Are you including the right disclosures in your open enrollment materials? 
There are multiple participant disclosure requirements for employee welfare benefit plans that plan sponsors must be aware of during the eligibility or enrollment processes, and on an on-going basis. Some of these items are summary plan descriptions (SPDs), COBRA notices, HIPAA notices and Medicare Part D notices.

Is your cash in lieu of benefits payment program compliant? While some plan sponsors are offering cash payments to employees who agree to waive employer-sponsored health coverage, employers should be aware of excise taxes for non-compliant opt-out arrangements and the impact of opt-out arrangements on affordability calculations.

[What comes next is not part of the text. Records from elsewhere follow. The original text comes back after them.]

-- ==== Sys2Proof/Machine/Control.lean ====
section
/-! DEFINITION. SET_ALIGN (R116 to R118) and the command words that are no command (R119). -/

namespace Sys2Proof.Machine

open Sys2Proof

/-- SET_ALIGN from IDLE, for given parameters: an argument outside the vocabulary sends nothing; a legal one makes one
call, whatever ALIGN holds, and ALIGN is written when that call is accepted (R116, R117, R118). -/
def runSetAlign (p : Params) (arg : BitVec 8) (s : State) : State :=
  match alignOfArg arg with
  | none   => raise .invalidStyleValue s
  | some a => sendAll p (.setAlign a) [.align a] s

/-- SET_ALIGN (R116). -/
def execSetAlign (arg : BitVec 8) (s : State) : Host.Outcome State Fault Refusal :=
  onIdle s fun s => .next (runSetAlign Config.params arg s)

/-- A command word that is no command ends at once with IllegalCommand (R119). -/
def illegalCommand (s : State) : Host.Outcome State Fault Refusal :=
  onIdle s fun s => .next (raise .illegalCommand s)

end Sys2Proof.Machine
end

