/-- Settles O28: no answer touches SAVED_ALIGN or BVALID after ENCODE's start, so once the block is IDLE again a second
ENCODE finds no bitstream. -/
theorem encodeConsumesBitstream : Obligations.EncodeConsumesBitstream := by
  unfold Obligations.EncodeConsumesBitstream
  intro s t hb hexec
  rw [exec_encode s (exec_next_idle hexec)] at hexec
  injection hexec with ht
  subst ht
  obtain ⟨hsaved, hconsumed⟩ := runEncode_consumes hb
  exact ⟨hsaved, hconsumed, fun hpos => exec_encode_of_consumed hpos hconsumed⟩

/-- Settles O23: without a bitstream ENCODE raises at once. -/
theorem encodeWithoutBitstream : Obligations.EncodeWithoutBitstream := by
  unfold Obligations.EncodeWithoutBitstream
  exact fun _ hpos hb => ⟨exec_encode_of_consumed hpos hb, rfl⟩

end Sys2Proof.Proofs
end

section
/-! PROOFS. SET_ALIGN (R116 to R118), the command words that are no command (R119), and the status read (R121). -/

namespace Sys2Proof

/-! ### The fields of a command word (R60) -/

theorem opOf_toNat (w : Word) : (opOf w).toNat = w.toNat / 256 := by
  have hw : w.toNat < 65536 := w.isLt
  simp only [opOf, BitVec.extractLsb'_toNat, Nat.shiftRight_eq_div_pow]
  omega

theorem argOf_toNat (w : Word) : (argOf w).toNat = w.toNat % 256 := by
  simp [argOf]

/-! ### Decoding, by OP and ARG (R61, R63) -/

theorem decode_of_reservedOp {w : Word} (h : w.toNat / 256 = 0 ∨ 0x05 ≤ w.toNat / 256) :
    decode w = .error (.reservedOp (opOf w)) := by
  rw [← opOf_toNat] at h
  unfold decode
  split
  case h_5 => rfl
  all_goals omega

/-- A command with no operand must have ARG 0 (R63 (b)). -/
theorem decode_of_nonzeroArg {w : Word} (hop : 0 < w.toNat / 256 ∧ w.toNat / 256 ≤ 0x03)
    (harg : w.toNat % 256 ≠ 0) : decode w = .error (.nonzeroArg (opOf w) (argOf w)) := by
  have hneed : ∀ i, needZeroArg w i = .error (.nonzeroArg (opOf w) (argOf w)) := by
    intro i
    refine if_neg fun h => harg ?_
    rw [← argOf_toNat, h]
    rfl
  obtain h | h | h : (opOf w).toNat = 1 ∨ (opOf w).toNat = 2 ∨ (opOf w).toNat = 3 := by
    rw [opOf_toNat]
    omega
  all_goals
    rw [decode, h]
    exact hneed _

/-- A word outside the opcode map is no command (R63). -/
theorem decode_of_illegal {w : Word}
    (h : w.toNat / 256 = 0 ∨ 0x05 ≤ w.toNat / 256 ∨ (w.toNat / 256 ≤ 0x03 ∧ w.toNat % 256 ≠ 0)) :
    ∃ e, decode w = .error e := by
  by_cases hop : w.toNat / 256 = 0 ∨ 0x05 ≤ w.toNat / 256
  · exact ⟨_, decode_of_reservedOp hop⟩
  · exact ⟨_, decode_of_nonzeroArg (by omega) (by omega)⟩

/-- Every ARG makes a SET_ALIGN word (R62, R63 (c)). -/
theorem decode_setAlign (arg : BitVec 8) : decode ((0x04 : BitVec 8) ++ arg) = .ok (.setAlign arg) := by
  have hop : opOf ((0x04 : BitVec 8) ++ arg) = 0x04 := BitVec.extractLsb'_append_eq_left
  have harg : argOf ((0x04 : BitVec 8) ++ arg) = arg := BitVec.extractLsb'_append_eq_right
  unfold decode
  rw [hop, harg]
  rfl

end Sys2Proof

namespace Sys2Proof.Machine

open Sys2Proof

/-! ### The alignment argument (R62) -/

/-- An argument outside the vocabulary names no alignment. -/
theorem alignOfArg_of_outside {arg : BitVec 8} (h : 2 < arg.toNat) : alignOfArg arg = none := by
  unfold alignOfArg
  split
  case h_4 => rfl
  all_goals omega

/-- An argument that is an alignment's code names that alignment. -/
theorem alignOfArg_of_code {arg : BitVec 8} {a : Align} (h : arg.toNat = a.code.toNat) : alignOfArg arg = some a := by
  unfold alignOfArg
  rw [h]
  cases a <;> rfl

/-! ### SET_ALIGN's outcomes (R116) -/

theorem runSetAlign_of_outside (p : Params) {arg : BitVec 8} (s : State) (h : 2 < arg.toNat) :
    runSetAlign p arg s = raise .invalidStyleValue s := by
  rw [runSetAlign, alignOfArg_of_outside h]

/-- A legal SET_ALIGN has offered its one call, whatever ALIGN holds (R117), and has no call left to make. -/
theorem runSetAlign_offers (p : Params) {arg : BitVec 8} {a : Align} (s : State) (h : arg.toNat = a.code.toNat) :
    runSetAlign p arg s = await p (.setAlign a) [] (offer p (.align a) s) := by
  rw [runSetAlign, alignOfArg_of_code h]
  rfl

/-- The answer to SET_ALIGN's call is recorded with it and leaves the packer alone. -/
theorem answered_offer_align (p : Params) (a : Align) (x : Answer) (more : List Answer) (s : State) :
    answered (.setAlign a) x more (offer p (.align a) s) = { s with
      answers := more, chan := s.chan ++ [⟨p.alignCmd a, some (respond x (p.alignCmd a))⟩] } := by
  rw [answered, offer_chan, settleLast_append]
  rfl

theorem runSetAlign_accepted (p : Params) {arg : BitVec 8} {a : Align} {s : State} {more : List Answer}
    (h : arg.toNat = a.code.toNat) (ha : s.answers = .accept :: more) :
    runSetAlign p arg s = succeed { s with
      align := a, answers := more, chan := s.chan ++ [acceptedCall (p.alignCmd a)] } := by
  rw [runSetAlign_offers p s h, await_accept_last p _ _ more (by exact ha), answered_offer_align]
  rfl

theorem runSetAlign_failed (p : Params) {arg : BitVec 8} {a : Align} {s : State} {k : Nat} {more : List Answer}
    (h : arg.toNat = a.code.toNat) (ha : s.answers = .fail k :: more) :
    runSetAlign p arg s = raise .transportError { s with
      answers := more,
      chan := s.chan ++ [⟨p.alignCmd a, some (.failed (min k (p.alignCmd a).length))⟩] } := by
  rw [runSetAlign_offers p s h, await_fail p _ _ _ k more (by exact ha), answered_offer_align]
  rfl

/-! ### A word that is no command (R119) -/

theorem issue_of_error {s : State} {w : Word} {e : DecodeError} (hpos : s.pos = .idle) (hd : decode w = .error e) :
    issue w s = .next { s with err := .illegalCommand } := by
  simp only [issue, hd, illegalCommand, onIdle_idle s _ hpos, raise_of_idle _ hpos]

end Sys2Proof.Machine

namespace Sys2Proof.Proofs

open Sys2Proof Sys2Proof.Machine

/-- Settles O6: such a word decodes to no command, and the step that takes it raises at IDLE. -/
theorem illegalWordChangesErrOnly : Obligations.IllegalWordChangesErrOnly := by
  unfold Obligations.IllegalWordChangesErrOnly
  intro s w rest hpos hin hw
  obtain ⟨e, hd⟩ := decode_of_illegal hw
  refine ⟨?_, rfl⟩
  rw [step_hostAction hpos hin]
  exact issue_of_error (by exact hpos) hd

/-- Settles O9: the step takes the host's action, and a status read is the identity on the state. -/
theorem statusReadChangesNothing : Obligations.StatusReadChangesNothing := by
  unfold Obligations.StatusReadChangesNothing
  intro s rest hpos hin
  rw [step_hostAction hpos hin]
  rfl

/-- Settles O38: an argument outside the vocabulary raises before any call; a legal one offers its one call, and the
answer to it decides whether ALIGN is written. -/
theorem setAlignFollowsRule : Obligations.SetAlignFollowsRule := by
  unfold Obligations.SetAlignFollowsRule
  refine ⟨rfl, rfl, decode_setAlign, fun s arg hpos => ?_⟩
  rw [exec_setAlign arg s hpos]
  refine ⟨fun hout => ?_, fun a harg => ?_⟩
  · rw [runSetAlign_of_outside _ s hout, raise_of_idle _ hpos]
  · have hcode : arg.toNat = a.code.toNat := by cases a <;> exact harg
    refine ⟨fun more ha => ?_, fun k more ha => ?_⟩
    · rw [runSetAlign_accepted _ hcode ha, succeed, ← hpos]
      rfl
    · rw [runSetAlign_failed _ hcode ha, raise_of_idle _ (by exact hpos)]

end Sys2Proof.Proofs
end

section
/-! PROOFS. The precision of errors (R143, R144): what a command has changed when it ends with an error, at once or
after a wait. -/

namespace Sys2Proof

/-! ### The words of SET_ALIGN (R61) -/

theorem needZeroArg_ok {w : Word} {i j : Instr} (h : needZeroArg w i = .ok j) : i = j := by
  unfold needZeroArg at h
  split at h
  · exact Except.ok.inj h
  · cases h

/-- Only a word with OP 4 is a SET_ALIGN. -/
theorem op_of_decode_setAlign {w : Word} {arg : BitVec 8} (h : decode w = .ok (.setAlign arg)) :
    w.toNat / 256 = 4 := by
  rw [← opOf_toNat]
  unfold decode at h
  split at h
  case h_4 hop => exact hop
  case h_5 => cases h
  all_goals cases needZeroArg_ok h

end Sys2Proof

namespace Sys2Proof.Machine

open Sys2Proof

/-! ### The codes of ERR (R142) -/

theorem errCode_eq_zero {e : ErrCode} : e.code = 0 ↔ e = .none := by cases e <;> decide

theorem errCode_eq_four {e : ErrCode} : e.code = 4 ↔ e = .transportError := by cases e <;> decide

/-! ### How waiting for answers ends (R47, R104) -/

/-- What holds when the block starts to wait, and is kept each time a call is accepted and the next one offered, holds
when it stops: still waiting, at a failed call, or with its last call accepted. -/
theorem await_ends (p : Params) (job : Job) {I : State → Prop}
    (hnext : ∀ part more u, I u → I (offer p part (answered job .accept more u))) (rest : List Part) {s : State}
    (hs : I s) :
    ∃ u, I u ∧ ((∃ left, await p job rest s = { u with pos := .waiting job left }) ∨
      (∃ k more, await p job rest s = raise .transportError (answered job (.fail k) more u)) ∨
      (∃ more, await p job rest s = complete job (answered job .accept more u))) := by
  induction rest generalizing s with
  | nil =>
    match h : s.answers with
    | [] => exact ⟨s, hs, .inl ⟨_, await_unanswered p job _ s h⟩⟩
    | .fail k :: more => exact ⟨s, hs, .inr (.inl ⟨k, more, await_fail p job _ s k more h⟩)⟩
    | .accept :: more => exact ⟨s, hs, .inr (.inr ⟨more, await_accept_last p job s more h⟩)⟩
  | cons part rest ih =>
    match h : s.answers with
    | [] => exact ⟨s, hs, .inl ⟨_, await_unanswered p job _ s h⟩⟩
    | .fail k :: more => exact ⟨s, hs, .inr (.inl ⟨k, more, await_fail p job _ s k more h⟩)⟩
    | .accept :: more =>
      rw [await_accept_next p job part rest s more h]
      exact ih (hnext part more s hs)

@[simp] theorem complete_err (job : Job) (s : State) : (complete job s).err = .none := by cases job <;> rfl
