-- ==== Sys2Proof/Machine/KwpCodec.lean ====
section
/-! DEFINITION. The KWP codec: the padding encoder and KWP_WRAP (R181 to R184), KWP_UNWRAP (R185, R186), and
the padding decoder with the AIV check (R187). -/

namespace Sys2Proof.Machine

open Sys2Proof

/-- KWP_WRAP once its operands have passed (R183): L input bytes, E output bytes. -/
def kwpWrapBody (P : Params) (k : CipherState) (L E : Nat) (s : State) : State :=
  if ceil8 L = 1 then
    let b := P.cipher.enc k (joinBlock (aiv L) (semiblockOf (memRead s .inp 0 L ++ zeros (8 - L))))
    let s := (s.setCount (some 1)).setBlk b
    let s := memWrite s .out 0 (blockBytes b)
    complete E s
  else
    let s := s.setAcc (aiv L)
    let s := memWrite s .out 8 (memRead s .inp 0 L)
    let s := memWrite s .out (8 + L) (zeros (8 * ceil8 L - L))
    let s := transformW P k 8 (ceil8 L) s
    let s := memWrite s .out 0 (semiblockBytes s.acc)
    complete E s

/-- `KwpCheck(A, n)` (R187): the MLI where the prefix, the MLI and the padding verify, none where one does not. -/
def kwpCheck (s : State) (a : Semiblock) (n : Nat) : Option Nat :=
  if headerPrefix a ≠ aivPrefix then none
  else if ceil8 (headerMli a) ≠ n then none
  else if memRead s .out (headerMli a) (8 * n - headerMli a) ≠ zeros (8 * n - headerMli a) then none
  else some (headerMli a)

/-- The first half of KWP_UNWRAP's work (R185): the candidate header in A, the candidate padded plaintext in
OUT, by one `Dec` when n = 1 (R186) and by `Winv` otherwise. -/
def kwpRecover (P : Params) (k : CipherState) (n E : Nat) (s : State) : State :=
  if n = 1 then
    let b := P.cipher.dec k (blockOf (memRead s .inp 0 16))
    let s := ((s.setCount (some n)).setBlk b).setAcc (high b)
    memWrite s .out 0 (semiblockBytes (low b))
  else
    let s := s.setAcc (semiblockOf (memRead s .inp 0 8))
    let s := memWrite s .out 0 (memRead s .inp 8 E)
    transformWinv P k 0 n s

/-- KWP_UNWRAP once its operands have passed (R185): L input bytes, E = L − 8 output bytes. -/
def kwpUnwrapBody (P : Params) (k : CipherState) (L E : Nat) (s : State) : State :=
  let s := kwpRecover P k (L / 8 - 1) E s
  match kwpCheck s s.acc (L / 8 - 1) with
  | none => failIntegrity E s
  | some mli => complete mli s

/-- KWP_WRAP (R183) for given parameters. -/
def kwpWrap (P : Params) (s : State) : State := codec P kwpWrapLength (kwpWrapBody P) s

/-- KWP_UNWRAP (R185) for given parameters. -/
def kwpUnwrap (P : Params) (s : State) : State := codec P kwpUnwrapLength (kwpUnwrapBody P) s

/-- The meaning of KWP_WRAP (R183). -/
def execKwpWrap (s : State) : Host.Outcome State Fault Refusal := .next (kwpWrap Config.params s)

/-- The meaning of KWP_UNWRAP (R185). -/
def execKwpUnwrap (s : State) : Host.Outcome State Fault Refusal := .next (kwpUnwrap Config.params s)

end Sys2Proof.Machine
end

What do you need to know (and tell employees) about your HSA? Health savings accounts (HSAs) have a contribution limit for 2018 of $3,450 for individual accounts and $6,900 for family coverage. HSAs are triple-tax-advantaged, because HSA deposits are tax-free, contributions grow tax-free, and distributions are tax-free for out-of-pocket and qualifying expenses. Individuals with a flexible savings account (FSA) are ineligible to contribute to an HSA, and certain FSA design features may affect HSA eligibility for subsequent years.